De l’autre, les cadres supérieurs/investisseurs/dirigeants trouvent que tout le monde gagne de plus en plus d’argent et que, eux aussi, ont le droit d’en profiter. Ils estiment qu’ils le méritent, qu’ils travaillent dur et qu’ils doivent s’accorder un meilleur traitement que les autres (voire l’exiger). Enfin, ils ne se considèrent pas comme des privilégiés car ils ont le sentiment que tout le monde voit ses revenus augmenter (par le travail et/ou les largesses de l’État).

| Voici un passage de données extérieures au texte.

-- ==== Sys2Proof/Decode.lean ====
section
/-! DEFINITION. The decoders of the five encoded formats (30_encoding R90 to R101) and the encoder, written from the
same tables. -/

namespace Sys2Proof

/-- A word on one of the block's ports: its format (the port it stands on), how many bits it has, its value. -/
structure Frame where
  format : Format
  nbits : Nat
  value : Nat
deriving DecidableEq, Repr

/-- Why a word is no operation. -/
inductive DecodeError where
  /-- "Every format has one fixed length" (30_encoding R90), and this is another. -/
  | wrongLength
  /-- The value does not fit the stated number of bits. -/
  | valueTooWide
  /-- A BUSTX word other than the one command: "no other command exists" (30_encoding R100 (a)). -/
  | notTheCommand
  /-- The operations of format EVENT have no bits (30_encoding R99). -/
  | noEncoding
deriving DecidableEq, Repr

/-- The fixed length of each format (30_encoding R90). -/
def Format.width (aw : Nat) : Format → Nat
  | .bustx => 24
  | .busrx => 24
  | .ctl => 1
  | .crsp => 1
  | .gray => aw
  | .event => 0

/-- The three bytes of an exchange as one value, byte0 most significant (00_scope R13, 20_memory R62). -/
def busFrame (b0 b1 b2 : Byte) : BusFrame := b0 ++ b1 ++ b2

/-- `F[23:16]`, the byte exchanged first. -/
def byte0 (f : BusFrame) : Byte := f.extractLsb' 16 8

/-- `F[15:8]`. -/
def byte1 (f : BusFrame) : Byte := f.extractLsb' 8 8

/-- `F[7:0]`, the byte exchanged last. -/
def byte2 (f : BusFrame) : Byte := f.extractLsb' 0 8

/-- The fields of the command frame `Z0, START, SGL, CH, Z1, PAD`, most significant first (30_encoding R91). -/
def commandFields (z0 : BitVec 7) (st : BitVec 1) (sgl : BitVec 1) (ch : BitVec 3) (z1 : BitVec 4)
    (pad : BitVec 8) : BusFrame :=
  z0 ++ st ++ sgl ++ ch ++ z1 ++ pad

/-- The one command (30_encoding R92): start bit 1, single-ended flag 1, channel 0, everything else 0. -/
def commandFrame : BusFrame := commandFields 0 1 1 0 0 0

/-- CTL: 1 is START, 0 is STOP; both codes are legal (30_encoding R96). -/
def decodeCtl (op : CodeBit) : Instr :=
  if op = 1#1 then .start else .stop

/-- CRSP: 0 is OK, 1 is TimerArmFailure (30_encoding R97). -/
def decodeCrsp (code : CodeBit) : Instr :=
  if code = 1#1 then .respTimerArmFailure else .respOk

/-- BUSTX: there is exactly one command (30_encoding R92, R100 (a)). -/
def decodeBusTx (f : BusFrame) : Except DecodeError Instr :=
  if f = commandFrame then .ok .cmdAcq else .error .notTheCommand

/-- BUSRX: every 24-bit value is a legal response; its fields are `U0 = G[23:16]`, `U1 = G[15:10]`,
`RAW_HI = G[9:8]`, `RAW_LO = G[7:0]` (30_encoding R93). -/
def decodeBusRx (g : BusFrame) : Instr :=
  .rspAcq (g.extractLsb' 16 8) (g.extractLsb' 10 6) (g.extractLsb' 8 2) (g.extractLsb' 0 8)

/-- The fields of a response put together again, most significant first (30_encoding R93). -/
def responseFrame (u0 : BitVec 8) (u1 : BitVec 6) (rawHi : BitVec 2) (rawLo : BitVec 8) : BusFrame :=
  u0 ++ u1 ++ rawHi ++ rawLo

/-- The decoder, total on any word: the operation the word stands for on its port, or the name of what is wrong with
it. There are no reserved codes besides the non-commands of BUSTX (30_encoding R100). -/
def decode (aw : Nat) (f : Frame) : Except DecodeError Instr :=
  if f.nbits ≠ f.format.width aw then .error .wrongLength
  else if 2 ^ f.nbits ≤ f.value then .error .valueTooWide
  else
    match f.format with
    | .ctl => .ok (decodeCtl (BitVec.ofNat 1 f.value))
    | .crsp => .ok (decodeCrsp (BitVec.ofNat 1 f.value))
    | .bustx => decodeBusTx (BitVec.ofNat 24 f.value)
    | .busrx => .ok (decodeBusRx (BitVec.ofNat 24 f.value))
    | .gray => .ok (.cursor f.value)
    | .event => .error .noEncoding

/-- A bus word given as bytes in the order they are exchanged; any list of bytes is read or rejected by name. -/
def decodeBytes (fmt : Format) (bytes : List Byte) : Except DecodeError Instr :=
  match bytes with
  | [b0, b1, b2] => decode 0 { format := fmt, nbits := 24, value := (busFrame b0 b1 b2).toNat }
  | _ => .error .wrongLength

/-- The encoder: the word of an operation on its port, none for an operation selected by an event (30_encoding R99). -/
def encode (aw : Nat) : Instr → Option Frame
  | .start => some { format := .ctl, nbits := 1, value := 1 }
  | .stop => some { format := .ctl, nbits := 1, value := 0 }
  | .respOk => some { format := .crsp, nbits := 1, value := 0 }
  | .respTimerArmFailure => some { format := .crsp, nbits := 1, value := 1 }
  | .cmdAcq => some { format := .bustx, nbits := 24, value := commandFrame.toNat }
  | .rspAcq u0 u1 rawHi rawLo =>
    some { format := .busrx, nbits := 24, value := (responseFrame u0 u1 rawHi rawLo).toNat }
  | .cursor code => some { format := .gray, nbits := aw, value := code }
  | .tick => none
  | .acquire => none
  | .encode => none
  | .exchange => none
  | .decode _ _ _ => none
  | .truncate _ => none
  | .write _ => none
  | .pos => none
  | .rd _ => none
  | .sync => none

/-- What a decoder answers, without the name of the error. -/
def decoded (r : Except DecodeError Instr) : Option Instr :=
  match r with
  | .ok i => some i
  | .error _ => none

/-- The operation read from a word of the opcode table, which names no port: a one-bit word (given in whole bytes) is
read as CTL, a 24-bit word as BUSTX where it is the command and as BUSRX otherwise, and a word of `AW` bits (13, given
as 16) as GRAY. Words of CRSP share their bits with CTL and are read by `decodeCrsp` on their own port. DESIGN CHOICE,
notes/assumptions/10.md. -/
def decodeTableWord (nbits w : Nat) : Option Instr :=
  if nbits = 1 ∨ nbits = 8 then decoded (decode Config.default.aw { format := .ctl, nbits := 1, value := w })
  else if nbits = 24 then
    match decode Config.default.aw { format := .bustx, nbits := 24, value := w } with
    | .ok i => some i
    | .error _ => decoded (decode Config.default.aw { format := .busrx, nbits := 24, value := w })
  else if nbits = 13 ∨ nbits = 16 then
    decoded (decode Config.default.aw { format := .gray, nbits := 13, value := w })
  else none

end Sys2Proof
end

Pour bien comprendre, il est important de préciser qui sont les référentiels de cette catégorie : l’entourage direct, les proches, les collègues, les voisins…bref des gens avec le même niveau de vie, quand il n’est pas supérieur. Or, une fois nos besoins primaires assurées, nous entrons dans une logique du désir et de besoins relatifs aux autres. Nous nous habituons assez rapidement à notre nouveau niveau de vie ; avoir plus d’argent a tendance à créer de nouveaux désirs  et nous invite à se comparer à un niveau de référence plus élevé : la classe au dessus. En présence d'inégalités, les individus essaient d'égaliser les niveaux de vie, surpasser ses paires et tenter de se rapprocher de la classe supérieure.


Edit : On peut dire que c'est un sujet d'actualité : le FMI vient de reconnaître que les inégalités pouvaient nuire à la croissance (rapport du FMI ici le 26/02/2014). La conclusion est plutôt éloquente :
"En dehors de considérations éthiques, politiques ou sociales plus largement, l’égalité qui en résulte [note : des politiques publiques de redistribution] semble avoir contribué à une croissance plus rapide et plus durable.
En termes clairs, il ne semble guère établi qu’il existe un «arbitrage fondamental» entre redistribution et croissance. Dans bon nombre de cas, il semble donc improbable qu’il soit justifié de ne rien faire face à des inégalités élevées."